1. The setting is likely one of the two daily atonement services at the temple.

2. The Pharisee does not ask God for anything, but his prayer is really a declaration.

3. Because the setting is likely an atonement service, there are other people present, which means that the Pharisee's prayer publicly denounces the tax collector (v.11).

4. Because the setting is public, the tax collector's standing far off emphasizes his shame (v.13).

5. It was extremely rare for men to beat their chest in public, and they would only do so in an instance of overwhelming grief (v.13).

6. The tax collector asks God TO BE PROPITIOUS toward him (λάσθητί μοι, v.13).

7. And thus, the tax collector is justified in direct connection to propitiation at an atonement service (v.14).

His conclusion:

I think that those things—which can only be understood through really working on the text in its historical and literary context—bring the passage to bear in a way that few evangelistic preachers would allow.

Thursday, March 19, 2009

Trip to Ukraine

Our good friend Malcolm is back in Ukraine. Helen and I (and Aimee—in two-week-old fetus form!) went with Malcolm a year and a half ago. It was about this time two years ago that we were excitedly experiencing God opening doors for us to go. Hope He's got a big one for Malcolm to go through.

Sunday, March 15, 2009

The greatest people are crazy about others

I used to think that when people remembered my name it meant I was really special. Now I realize I'm only special if I'm remembering someone else's.

Friday, March 13, 2009

In case I only get to preach this once

I've come up with a question that I've got to ask myself for every Biblical passage I'm going to preach:

What is the one thing in this passage that people need to hear someone get excited about?

Two qualifiers

  1. Need because it's there in the text (i.e., God put it there, so people must need it)
  2. Need because it's huge (i.e., I can see a dozen reasons why people of all ages and situations shouldn't live another day without knowing this)

Friday the 13th

Let John Piper help you allay any remaining fears of bad luck. My fears of Friday the 13th were erased 9 months ago.
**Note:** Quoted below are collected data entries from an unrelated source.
-- ==== Sys2Proof/Syntax.lean ====
section
/-! DEFINITION. The instructions of the block: one constructor per row of spec/opcode_table.json.
Five rows are command words, performed by a host write to CMD (30_encoding.md R62, R63); sixteen are host transactions, a
read or a write of a word index of the window (30_encoding.md R61, 20_memory.md R51). -/

namespace Sys2Proof

inductive Instr where
  /-- `crc.nop` (41_commands.md R101). -/
  | nop
  /-- `crc.init` (R102). -/
  | init
  /-- `crc.absorb8 IMM8` (R103): `IMM8 = w[7:0]`. -/
  | absorb8 (imm8 : Byte)
  /-- `crc.absorbd N` (R104): the field `N1 = w[1:0]`; the number of bytes is `n = N1 + 1`, so `N` is 1 to 4 (30_encoding.md R66). -/
  | absorbd (n1 : BitVec 2)
  /-- `crc.check` (R105). -/
  | check
  /-- `wr CMD, v` (42_register_access.md R120): `v` is any 32-bit word, legal command or not. -/
  | wrCmd (v : Word)
  /-- `rd CMD` (R121). -/
  | rdCmd
  /-- `wr DATA, v` (R122). -/
  | wrData (v : Word)
  /-- `rd DATA` (R123). -/
  | rdData
  /-- `wr EXPECT, v` (R124). -/
  | wrExpect (v : Word)
  /-- `rd EXPECT` (R125). -/
  | rdExpect
  /-- `wr RESULT, v` (R127). -/
  | wrResult (v : Word)
  /-- `rd RESULT` (R126). -/
  | rdResult
  /-- `wr COUNT, v` (R129). -/
  | wrCount (v : Word)
  /-- `rd COUNT` (R128). -/
  | rdCount
  /-- `wr STATUS, v` (R131). -/
  | wrStatus (v : Word)
  /-- `rd STATUS` (R130). -/
  | rdStatus
  /-- `wr R6, v` or `wr R7, v` (R133): `idx` is the reserved index itself, 6 or 7 (WellFormed.lean checks it). -/
  | wrR6R7 (idx : WordIndex) (v : Word)
  /-- `rd R6` or `rd R7` (R132). -/
  | rdR6R7 (idx : WordIndex)
  /-- `wr R8, v` to `wr R15, v` (R133): `idx` is the reserved index itself, 8 to 15. -/
  | wrR8R15 (idx : WordIndex) (v : Word)
  /-- `rd R8` to `rd R15` (R132). -/
  | rdR8R15 (idx : WordIndex)
  deriving DecidableEq, Repr

end Sys2Proof
end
Paul: An Apostle of Weakness

Became thoughtful while reading 2 Corinthians 12.5-10 tonight. I'll lay out verses 8 to 10 for you:

Three times I pleaded with the Lord about this, that it should leave me. 9But he said to me, "My grace is sufficient for you, for my power is made perfect in weakness." Therefore I will boast all the more gladly of my weaknesses, so that the power of Christ may rest upon me. 10For the sake of Christ, then, I am content with weaknesses, insults, hardships, persecutions, and calamities. For when I am weak, then I am strong.

I was reflecting on how true this has been in my life. It's when I've been insulted and accused (sometimes rightfully), when I've been close to the heart of some controversy, when I've just narrowly avoided catastrophe, or when I've sinned awfully and good friends confronted me on it (like when I lost my temper in front of my family, or slandered a Christian brother), that I have learned what I was really made of. When I get glimpses of what my dark heart is really like, I'm forced to look at Christ and rely on Him. When I am weak, I am strong.

We all feel a need to hide our weaknesses as long as we can. We have to, we say, in order to protect our relationships. My relationship with Christ is the only one in which I am free not just to acknowledge my weakness, or confess it, but to actually embrace it. To boast of it.

To embrace my weakness is to be embraced (in a manly way, you know) by Him. To boast in my weakness is to boast in His strength.

Anyways, after my reading I noticed this good post by Nathan Weselake. Also, Dave Black's got a book on the subject (I think). I bet it's good!


 


 

Sunday, March 8, 2009

How good is the benefits package?

Would you evangelize with this tract?

Certainly Jesus did not sound like someone desperate to create a following when he summons us like he does in Mark 8.34: "If anyone would come after me, let him deny himself and take up his cross and follow me!"

"Anyone interested in following me? You get to carry a cross! You get to die! You get to be shamed!"

The Lord Jesus does not offer many perks. When men and women decide to follow him, it is because of how attractive HE is, despite the "perks".